## [Problem description]
Write out every line below that contains "into".

## [Information supplied]

-- ==== Sys2Proof/Machine/Dispatch.lean ====
section
/-! DEFINITION. Machine/Dispatch.lean: the meaning of each command, one arm a constructor. -/

namespace Sys2Proof.Machine

def exec (i : Instr) (s : State) : Host.Outcome State Fault Refusal :=
  match i with
  | .nop => Sys2Proof.Machine.execNop s
  | .rst => Sys2Proof.Machine.execRst s
  | .rdreg r => Sys2Proof.Machine.execRdreg r s
  | .hclr => Sys2Proof.Machine.execHclr s
  | .hacc b => Sys2Proof.Machine.execHacc b s
  | .hld k v => Sys2Proof.Machine.execHld k v s
  | .hrd k => Sys2Proof.Machine.execHrd k s
  | .cclr b => Sys2Proof.Machine.execCclr b s
  | .capp b bit => Sys2Proof.Machine.execCapp b bit s
  | .nld n v l r => Sys2Proof.Machine.execNld n v l r s
  | .ebegin => Sys2Proof.Machine.execEbegin s
  | .esym b => Sys2Proof.Machine.execEsym b s
  | .eend => Sys2Proof.Machine.execEend s
  | .dbegin root total => Sys2Proof.Machine.execDbegin root total s
  | .dbyte b => Sys2Proof.Machine.execDbyte b s

end Sys2Proof.Machine
end

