-- ==== Sys2Proof/Laws/Stream.lean ====
section
/-! SUPPORT. Laws/Stream.lean: bit strings as numbers, cutting a bit string into packed bytes, and the bytes of an
integer. -/

namespace Sys2Proof.Machine

/-! ## Bit strings as numbers, first bit most significant -/

/-- The number a bit string writes, first bit most significant. -/
def bitsValue : List Bool → Nat
  | [] => 0
  | b :: l => b.toNat * 2 ^ l.length + bitsValue l

theorem bitsValue_append_one (l : List Bool) (b : Bool) : bitsValue (l ++ [b]) = 2 * bitsValue l + b.toNat := by
  induction l with
  | nil => simp [bitsValue]
  | cons a l ih =>
    simp only [List.cons_append, bitsValue, ih, List.length_append, List.length_singleton, Nat.pow_succ]
    ring

theorem bitsValue_lt (l : List Bool) : bitsValue l < 2 ^ l.length := by
  induction l with
  | nil => simp [bitsValue]
  | cons a l ih =>
    simp only [bitsValue, List.length_cons, Nat.pow_succ]
    cases a <;> simp <;> omega

/-! ## Packed bytes -/

/-- A packed byte is the number of its bits moved to the high positions (20_memory.md R68, R69). -/
theorem packedByte_eq_shift (l : List Bool) (h : l.length ≤ 8) :
    packedByte l = BitVec.ofNat 8 (bitsValue l) <<< (8 - l.length) := by
  match l, h with
  | [], _ => decide
  | [a], _ => revert a; decide
  | [a, b], _ => revert a b; decide
  | [a, b, c], _ => revert a b c; decide
  | [a, b, c, d], _ => revert a b c d; decide
  | [a, b, c, d, e], _ => revert a b c d e; decide
  | [a, b, c, d, e, f], _ => revert a b c d e f; decide
  | [a, b, c, d, e, f, g], _ => revert a b c d e f g; decide
  | [a, b, c, d, e, f, g, i], _ => revert a b c d e f g i; decide
  | _ :: _ :: _ :: _ :: _ :: _ :: _ :: _ :: _ :: _, h => simp only [List.length_cons] at h; omega

/-- A packed byte sees only the first eight bits. -/
theorem packedByte_append {l : List Bool} (h : l.length = 8) (m : List Bool) : packedByte (l ++ m) = packedByte l := by
  have hg : ∀ k, k < 8 → (l ++ m).getD k false = l.getD k false := by
    intro k hk
    simp [List.getD_eq_getElem?_getD, List.getElem?_append_left (show k < l.length by omega)]
  simp only [packedByte, hg 0 (by omega), hg 1 (by omega), hg 2 (by omega), hg 3 (by omega), hg 4 (by omega),
    hg 5 (by omega), hg 6 (by omega), hg 7 (by omega)]

/-- Bit `7 - k` of a packed byte is bit number `k` of the string, 0 past its end (20_memory.md R68, R69). -/
theorem packedByte_bit (l : List Bool) {k : Nat} (h : k < 8) : (packedByte l).getLsbD (7 - k) = l.getD k false := by
  unfold packedByte
  interval_cases k <;> simp only [BitVec.getLsbD_append, BitVec.getLsbD_ofBool] <;> simp

/-- The bytes a bit string fills, without the bits left over. -/
def fullBytes (l : List Bool) : List Byte :=
  (List.range (l.length / 8)).map fun j => packedByte (l.drop (8 * j))

/-- The bits left over when a bit string is cut into bytes: fewer than eight. -/
def leftover (l : List Bool) : List Bool := l.drop (8 * (l.length / 8))

theorem leftover_length (l : List Bool) : (leftover l).length = l.length % 8 := by
  simp [leftover]; omega

theorem fullBytes_length (l : List Bool) : (fullBytes l).length = l.length / 8 := by simp [fullBytes]

theorem fullBytes_short {l : List Bool} (h : l.length < 8) : fullBytes l = [] := by
  simp [fullBytes, Nat.div_eq_of_lt h]

theorem leftover_short {l : List Bool} (h : l.length < 8) : leftover l = l := by
  simp [leftover, Nat.div_eq_of_lt h]

/-- Cutting off the first byte. -/
theorem fullBytes_append {r : List Bool} (h : r.length = 8) (l : List Bool) :
    fullBytes (r ++ l) = packedByte r :: fullBytes l := by
  have hd : (r ++ l).length / 8 = l.length / 8 + 1 := by rw [List.length_append]; omega
  rw [fullBytes, hd, List.range_succ_eq_map]
  simp only [List.map_cons, Nat.mul_zero, List.drop_zero, packedByte_append h, List.map_map, fullBytes]
  congr 1
  apply List.map_congr_left
  intro j _
  have : 8 * (j + 1) = r.length + 8 * j := by omega
  have hr : r.drop (r.length + 8 * j) = [] := List.drop_eq_nil_of_le (by omega)
  simp [Function.comp, this, List.drop_append, hr]

theorem leftover_append {r : List Bool} (h : r.length = 8) (l : List Bool) : leftover (r ++ l) = leftover l := by
  have hd : 8 * ((r ++ l).length / 8) = r.length + 8 * (l.length / 8) := by
    rw [List.length_append]; omega
  rw [leftover, hd, List.drop_append]
  simp [leftover]

/-- The packed section is the full bytes and, when bits are left over, one padded byte (30_encoding.md R107). -/
theorem packBits_eq (l : List Bool) :
    packBits l = fullBytes l ++ if l.length % 8 = 0 then [] else [packedByte (leftover l)] := by
  unfold packBits fullBytes leftover packedLength
  split
  · have : (l.length + 7) / 8 = l.length / 8 := by omega
    simp [this]
  · have : (l.length + 7) / 8 = l.length / 8 + 1 := by omega
    rw [this, List.range_succ]
    simp

@[simp] theorem packBits_length (l : List Bool) : (packBits l).length = packedLength l.length := by
  simp [packBits]

/-- The bits of a packed byte are the bits packed into it (20_memory.md R68; 43_decoder.md R193). -/
theorem bitsOf_packedByte (l : List Bool) (h : l.length ≤ 8) : (bitsOf (packedByte l)).take l.length = l := by
  match l, h with
  | [], _ => rfl
  | [a], _ => revert a; decide
  | [a, b], _ => revert a b; decide
  | [a, b, c], _ => revert a b c; decide
  | [a, b, c, d], _ => revert a b c d; decide
  | [a, b, c, d, e], _ => revert a b c d e; decide
  | [a, b, c, d, e, f], _ => revert a b c d e f; decide
  | [a, b, c, d, e, f, g], _ => revert a b c d e f g; decide
  | [a, b, c, d, e, f, g, i], _ => revert a b c d e f g i; decide
  | _ :: _ :: _ :: _ :: _ :: _ :: _ :: _ :: _ :: _, h => simp only [List.length_cons] at h; omega

/-- The packed section of a bit string with its first byte taken off. -/
theorem packBits_append {r : List Bool} (h : r.length = 8) (l : List Bool) :
    packBits (r ++ l) = packedByte r :: packBits l := by
  have hm : (r ++ l).length % 8 = l.length % 8 := by rw [List.length_append]; omega
  rw [packBits_eq, packBits_eq, fullBytes_append h, leftover_append h, hm]
  rfl

/-- Unpacking a packed section gives the bit string back (20_memory.md R68, R69). -/
theorem bits_of_packBits (l : List Bool) : ((packBits l).flatMap bitsOf).take l.length = l := by
  induction hn : l.length / 8 generalizing l with
  | zero =>
    have h : l.length < 8 := by omega
    rw [packBits_eq, fullBytes_short h, leftover_short h, Nat.mod_eq_of_lt h]
    split
    · rename_i h0; rw [List.length_eq_zero_iff.mp h0]; rfl
    · simpa using bitsOf_packedByte l (by omega)
  | succ n ih =>
    have ht : (l.take 8).length = 8 := by simp; omega
    have hb := bitsOf_packedByte (l.take 8) (by omega)
    rw [ht, List.take_of_length_le (by exact Nat.le_refl 8)] at hb
    have hd := ih (l.drop 8) (by simp; omega)
    have hl : l.length = (l.take 8).length + (l.drop 8).length := by simp; omega
    have hp : packBits l = packedByte (l.take 8) :: packBits (l.drop 8) := by
      rw [← packBits_append ht, List.take_append_drop]
    rw [hp, List.flatMap_cons, hb, hl, List.take_length_add_append, hd, List.take_append_drop]

/-! ## The bytes of an integer -/

@[simp] theorem intBytes_length (c : Config) (v : Word) : (intBytes c v).length = c.intSize.bytes := by
  rcases c with ⟨⟨⟩, ⟨⟩⟩ <;> rfl

/-- The number the bytes of an integer write (20_memory.md R66, R67). -/
theorem wordOfBytes_bytesLsbFirst (c : Config) (v : Word) :
    wordOfBytes (bytesLsbFirst c v) = v.toNat % 2 ^ c.width := by
  rcases c with ⟨⟨⟩, _⟩ <;>
    simp only [bytesLsbFirst, wordOfBytes, BitVec.extractLsb'_toNat, Nat.shiftRight_eq_div_pow, Config.width,
      IntSize.bytes] <;> omega

theorem flatMap_intBytes_length (c : Config) (l : List Word) :
    (l.flatMap (intBytes c)).length = l.length * c.intSize.bytes := by
  induction l with
  | nil => simp
  | cons v l ih => rw [List.flatMap_cons, List.length_append, ih, intBytes_length, List.length_cons]; ring

/-- The header is 256 * INTSIZE bytes (20_memory.md R65). -/
theorem header_length (c : Config) (f : Vector Word 256) :
    (f.toList.flatMap (intBytes c)).length = 256 * c.intSize.bytes := by
  rw [flatMap_intBytes_length, Vector.length_toList]

/-- The piece of a concatenation of pieces of one length. -/
theorem flatMap_piece {α β : Type} (f : α → List β) (n : Nat) (hf : ∀ a, (f a).length = n) (l : List α) (k : Nat)
    (hk : k < l.length) : ((l.flatMap f).drop (k * n)).take n = f l[k] := by
  induction l generalizing k with
  | nil => simp at hk
  | cons a l ih =>
    cases k with
    | zero => simp [hf]
    | succ k =>
      have h : (k + 1) * n = (f a).length + k * n := by rw [hf]; ring
      rw [List.flatMap_cons, h, List.drop_append, List.drop_eq_nil_of_le (Nat.le_add_right _ _), List.nil_append,
        Nat.add_sub_cancel_left, ih k (by simpa using hk)]
      rfl

/-- The integer of symbol `b` stands at offset `b * INTSIZE` of the header (20_memory.md R65). -/
theorem header_piece (c : Config) (f : Vector Word 256) (b : Byte) :
    ((f.toList.flatMap (intBytes c)).drop (b.toNat * c.intSize.bytes)).take c.intSize.bytes =
      intBytes c (symGet f b) := by
  have hb : b.toNat < f.toList.length := by rw [Vector.length_toList]; exact b.isLt
  rw [flatMap_piece _ _ (intBytes_length c) _ _ hb]
  simp [symGet]

/-- Reading back the bytes of a W-bit number (20_memory.md R67). -/
theorem bytesInt_intBytes {c : Config} {v : Word} (h : v.toNat < 2 ^ c.width) : bytesInt c (intBytes c v) = v := by
  have hw := wordOfBytes_bytesLsbFirst c v
  rw [Nat.mod_eq_of_lt h] at hw
  unfold bytesInt intBytes
  cases c.byteOrder <;> simp [hw]

theorem wordOfBytes_lt (l : List Byte) : wordOfBytes l < 256 ^ l.length := by
  induction l with
  | nil => simp [wordOfBytes]
  | cons b l ih =>
    simp only [wordOfBytes, List.length_cons, Nat.pow_succ]
    have := b.isLt
    omega

theorem wordOfBytes_inj : ∀ {l m : List Byte}, l.length = m.length → wordOfBytes l = wordOfBytes m → l = m
  | [], [], _, _ => rfl
  | a :: l, b :: m, hl, hv => by
    have h1 := a.isLt
    have h2 := b.isLt
    simp only [wordOfBytes] at hv
    have ha : a = b := BitVec.eq_of_toNat_eq (by omega)
    rw [ha, wordOfBytes_inj (by simpa using hl) (by omega : wordOfBytes l = wordOfBytes m)]

/-- INTSIZE bytes write a number of 32 bits at most. -/
theorem wordOfBytes_lt_word {c : Config} {l : List Byte} (h : l.length = c.intSize.bytes) : wordOfBytes l < 2 ^ 32 := by
  have h4 : l.length ≤ 4 := by rw [h]; cases c.intSize <;> decide
  have h1 := wordOfBytes_lt l
  have h2 := Nat.pow_le_pow_right (n := 256) (by omega) h4
  omega

/-- No two sequences of INTSIZE bytes are read as the same number (20_memory.md R67). -/
theorem bytesInt_inj {c : Config} {l m : List Byte} (hl : l.length = c.intSize.bytes)
    (hm : m.length = c.intSize.bytes) (h : bytesInt c l = bytesInt c m) : l = m := by
  have hl' : l.reverse.length = c.intSize.bytes := by simpa using hl
  have hm' : m.reverse.length = c.intSize.bytes := by simpa using hm
  unfold bytesInt at h
  split at h <;> have h := congrArg BitVec.toNat h <;> rw [BitVec.toNat_ofNat, BitVec.toNat_ofNat] at h
  · rw [Nat.mod_eq_of_lt (wordOfBytes_lt_word hl), Nat.mod_eq_of_lt (wordOfBytes_lt_word hm)] at h
    exact wordOfBytes_inj (hl.trans hm.symm) h
  · rw [Nat.mod_eq_of_lt (wordOfBytes_lt_word hl'), Nat.mod_eq_of_lt (wordOfBytes_lt_word hm')] at h
    exact List.reverse_injective (wordOfBytes_inj (hl'.trans hm'.symm) h)

end Sys2Proof.Machine
end

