/-! ## Both sides of MAXCOUNT (40_histogram.md R132, R133, R135) -/

theorem countSymbol_of_lt {b : Byte} {s : State} (h : (readFreq b s).toNat < s.config.maxCount) :
    countSymbol b s = writeFreq b (readFreq b s + 1) s := if_neg (by omega)

theorem countSymbol_of_ge {b : Byte} {s : State} (h : s.config.maxCount ≤ (readFreq b s).toNat) :
    countSymbol b s = raiseFault .histOverflow Opcode.hacc.byte (b.setWidth 32) s := if_pos h

theorem loadCount_of_le {i : Byte} {v : Word} {s : State} (h : v.toNat ≤ s.config.maxCount) :
    loadCount i v s = writeFreq i v s := by
  rw [loadCount, countOperand_eq_some.mpr ⟨h, rfl⟩]

theorem loadCount_of_gt {i : Byte} {v : Word} {s : State} (h : s.config.maxCount < v.toNat) :
    loadCount i v s = raiseFault .illegalOperand Opcode.hld.byte v s := by
  rw [loadCount, countOperand_eq_none.mpr h]

/-- A count below MAXCOUNT has room for one more in its word. -/
theorem toNat_add_one_of_lt_maxCount {c : Config} {v : Word} (h : v.toNat < c.maxCount) :
    (v + 1).toNat = v.toNat + 1 := by
  have hm := c.maxCount_lt_word
  exact BitVec.toNat_add_of_lt (show v.toNat + 1 < 2 ^ 32 by omega)

/-! ## One command -/

/-- Settles O17: below MAXCOUNT a write of the count plus one, which cannot wrap; from MAXCOUNT on the fault. -/
theorem haccCountsOneOccurrence : Obligations.HaccCountsOneOccurrence := by
  intro s b hp
  rw [exec_of_idle hp rfl, action]
  constructor
  · intro h
    refine ⟨_, congrArg _ (countSymbol_of_lt h), rfl, ?_, fun b' hne => readFreq_writeFreq_ne _ s hne⟩
    rw [readFreq_writeFreq_same, toNat_add_one_of_lt_maxCount h]
  · intro h
    rw [countSymbol_of_ge h, raiseFault_of_idle hp]
    rfl

/-- Settles O16: what HCLR does in phase IDLE is `clearFreq`. -/
theorem hclrClearsEveryCount : Obligations.HclrClearsEveryCount := fun s hp =>
  ⟨clearFreq s, exec_of_idle hp rfl, rfl, fun b => readFreq_clearFreq b s⟩

/-- Settles O18: the operand check decides between a write of the count and the fault. -/
theorem hldLoadsOneCount : Obligations.HldLoadsOneCount := by
  intro s i v hp
  rw [exec_of_idle hp rfl, action]
  constructor
  · intro h
    exact ⟨_, congrArg _ (loadCount_of_le h), rfl, readFreq_writeFreq_same i v s,
      fun b hne => readFreq_writeFreq_ne v s hne⟩
  · intro h
    rw [loadCount_of_gt h, raiseFault_of_idle hp]
    rfl

/-- Settles O19: a response keeps PHASE and FREQ, so the second HRD responds as the first does. -/
theorem hrdRespondsTheCount : Obligations.HrdRespondsTheCount := by
  intro s i hp
  refine ⟨respond (readFreq i s) s, _, exec_of_idle hp rfl, rfl, exec_of_idle hp rfl, ?_⟩
  exact List.append_assoc s.rsp [readFreq i s] [readFreq i s]

/-! ## Loading in place of counting (49_host_contract.md R250) -/

/-- Steps 1 and 2 of encoding: the counts stand in FREQ and are what RSP gains. -/
theorem effects_countingCommands {freq : Byte → Word} {input : List Byte} {s : State} (hp : s.phase = .idle)
    (hl : ∀ b, input.count b ≤ s.config.maxCount) (hfreq : ∀ b, (freq b).toNat = input.count b) :
    ∃ f, effects (countingCommands input) s = withRsp (s.rsp ++ allSymbols.map freq) { s with freq := f } ∧
      ∀ b, symGet f b = freq b := by
  obtain ⟨f, hf, hcount⟩ := effects_hist input hp hl
  have hread : ∀ b, symGet f b = freq b := fun b => BitVec.eq_of_toNat_eq ((hcount b).trans (hfreq b).symm)
  have hmap : (allSymbols.map fun b => readFreq b { s with freq := f }) = allSymbols.map freq :=
    List.map_congr_left fun b _ => hread b
  refine ⟨f, ?_, hread⟩
  rw [countingCommands, effects_append, hf, effects_hrd allSymbols (s := { s with freq := f }) hp, hmap]

/-- Settles O53: loading and counting each change FREQ to the one table with the given counts, and the responses are the
words HRD reads there. -/
theorem loadingCountsReplacesCounting : Obligations.LoadingCountsReplacesCounting := by
  constructor
  · intro s freq hp hl
    obtain ⟨f, hload, hread⟩ := effects_loadingCommands freq hp hl
    exact ⟨withHost [] { s with freq := f }, runsTo_iff.mpr (by rw [hload]), rfl, hread⟩
  · intro s freq input hp hl hfreq
    obtain ⟨f, hcounting, hread⟩ := effects_countingCommands hp hl hfreq
    obtain ⟨g, hload, hread'⟩ := effects_loadingCommands freq hp fun b => (hfreq b).trans_le (hl b)
    have htable : g = f := symGet_ext fun b => (hread' b).trans (hread b).symm
    refine ⟨_, _, runsTo_iff.mpr rfl, runsTo_iff.mpr rfl, ?_, ?_⟩
    · rw [hcounting, hload, htable]
      rfl
    · rw [hcounting]
      rfl

end Sys2Proof.Machine
end

section
/-! The family 41_tables.md: loading the code table and the tree, and the round trip through the block when the two
agree. -/

namespace Sys2Proof.Machine

/-! ## The round trip when the tables agree (41_tables.md R154, 49_host_contract.md R255) -/

/-- DECODE of what a host reads off a stream whose bits are the code words of an input: it emits the input when NODE
agrees with the code table, which may be another state's. -/
theorem effects_decode_encodedStream {s t : State} {c : Config} (hc : t.config = c) (hnode : s.node = t.node)
    (hp : t.phase = .idle) {root : BitVec 16} {k : NodeIdx} (hk : root.toNat = k.val) {input : List Byte}
    (hagree : tablesAgree s k input) (freq : Vector Word 256) (hl : (codeBits s input).length ≤ c.maxCount) :
    effects (decodeSession root (trailerOf c (encodedStream c freq (codeBits s input)))
        (packedOf c (encodedStream c freq (codeBits s input)))) t =
      { t with
        root := k, cursor := k, dtotal := BitVec.ofNat 32 (codeBits s input).length
        dcnt := BitVec.ofNat 32 (codeBits s input).length
        dbytes := BitVec.ofNat 32 (packBits (codeBits s input)).length, out := t.out ++ input, ddone := true } := by
  have hwalk : treeWalk { t with root := k } (codeBits s input) k = some (k, input) :=
    treeWalk_codeBits (u := { t with root := k }) hnode rfl hagree
  rw [trailerOf_encodedStream c freq hl, packedOf_encodedStream c freq hl, effects_decode hp hk (hc ▸ hl) hwalk]

theorem runsTo_of_effects {cmds : List Instr} {s t : State} (h : effects cmds s = t) : runsTo cmds s (withHost [] t) :=
  runsTo_iff.mpr (congrArg (withHost []) h.symm)

/-- The run of ENCODE, in what a decode session after it needs. -/
theorem runsTo_encodeSession {s : State} {input : List Byte} (hp : s.phase = .idle)
    (hl : (codeBits s input).length ≤ s.config.maxCount) :
    ∃ t, runsTo (encodeSession input) s t ∧ t.out = s.out ++ encodedStream s.config s.freq (codeBits s input) ∧
      t.config = s.config ∧ t.node = s.node ∧ t.phase = .idle ∧ t.fc = s.fc :=
  ⟨_, runsTo_of_effects (effects_encode input hp hl), rfl, rfl, rfl, hp, rfl⟩

/-- Settles O51: the encode session appends the stream and leaves NODE and PHASE, so the decode session that reads the
stream emits the input. -/
theorem blockRoundTrip : Obligations.BlockRoundTrip := by
  intro s root k input hp hk hagree hl
  obtain ⟨t, hencode, hout, hconfig, hnode, hidle, hfc⟩ := runsTo_encodeSession hp hl
  have hdecode := effects_decode_encodedStream hconfig hnode.symm hidle hk hagree s.freq hl
  exact ⟨t, _, _, hencode, hout, runsTo_of_effects hdecode, rfl, hidle, rfl, hfc⟩
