-- ==== Sys2Proof/Machine/Flags.lean ====
section
/-! DEFINITION. The thirteen flags, their enables and the alert latch (10 section 10.6), and which flag a record's kind
names (R158). -/

namespace Sys2Proof.Machine

/-- A flag is set. -/
def flagSet (ru : Reports) (f : Flag) : Bool := ru.flags.getLsbD f.code

/-- A flag's enable is on. -/
def flagEnabled (ru : Reports) (f : Flag) : Bool := ru.enables.getLsbD f.code

/-- Some flag is both set and enabled (R168). -/
def alertCause (ru : Reports) : Bool := ru.flags &&& ru.enables != 0

/-- Sets a flag; the latch is set if the flag's enable is on, whether or not the flag was set already (R168). -/
def setFlag (f : Flag) (ru : Reports) : Reports :=
  { ru with flags := ru.flags ||| f.set, latch := ru.latch || flagEnabled ru f }

/-- Clears the latch if no flag is both set and enabled (R166, R167, R168). -/
def settleLatch (ru : Reports) : Reports := { ru with latch := ru.latch && alertCause ru }

/-- Turns on the enables of a set of flags; the latch is left alone (R166). -/
def enableFlags (set : BitVec 13) (ru : Reports) : Reports := { ru with enables := ru.enables ||| set }

/-- Turns off the enables of a set of flags (R166). -/
def disableFlags (set : BitVec 13) (ru : Reports) : Reports := settleLatch { ru with enables := ru.enables &&& ~~~set }

/-- Clears a set of flags (R167). -/
def clearFlags (set : BitVec 13) (ru : Reports) : Reports := settleLatch { ru with flags := ru.flags &&& ~~~set }

/-- One of a verdict's four outcomes is a failure (R133). -/
def verdictFails (v : Verdict) : Bool :=
  v.loudness == .failHigh || v.loudness == .failLow || v.shortTerm == .fail || v.caption == .fail || v.deadAir == .fail

/-- The flag that a record's offer sets (R158). -/
def reportFlag : Report → Option Flag
  | .verdict v => if verdictFails v then some .verdictFail else none
  | .holdPlaced .. => some .holdPlaced
  | .deniedRequest .. | .deniedClose .. | .deniedExport .. => some .holdDenied
  | .captionGap .. => some .captionGap
  | .shortTermOver .. => some .shortTermOver
  | .deadAir .. => some .deadAir
  | .audioState .. => some .audioState
  | .exportGranted .. => some .exportGranted
  | .recordBlocked .. => some .recordBlocked
  | .accessBlocked .. => some .accessBlocked
  | .commandRefused .. => some .commandRefused
  | .commandDone .. | .entryOpened .. | .captionGapEnd .. | .captionTorn .. | .deadAirEnd .. | .segmentClosed ..
  | .strayCue .. => none

/-- A record is the outcome of a command, whose laying or dropping makes an image due (R170). -/
def isOutcome : Report → Bool
  | .commandDone .. | .commandRefused .. => true
  | _ => false

/-- The refusal that a COMMAND_REFUSED makes the last one (R27, R158). -/
def refusalOf : Report → Option LastRefusal
  | .commandRefused tag code master _ reason => some ⟨tag, code, master, reason⟩
  | _ => none

/-- ALERT_N is asserted (driven low): it follows the latch (R49). -/
def alertAsserted (s : State) : Bool := s.ru.latch

end Sys2Proof.Machine
end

## [Expected output]
/-! SUPPORT. Laws/Stream.lean: bit strings as numbers, cutting a bit string into packed bytes, and the bytes of an
/-- The bits left over when a bit string is cut into bytes: fewer than eight. -/
/-- The bits of a packed byte are the bits packed into it (20_memory.md R68; 43_decoder.md R193). -/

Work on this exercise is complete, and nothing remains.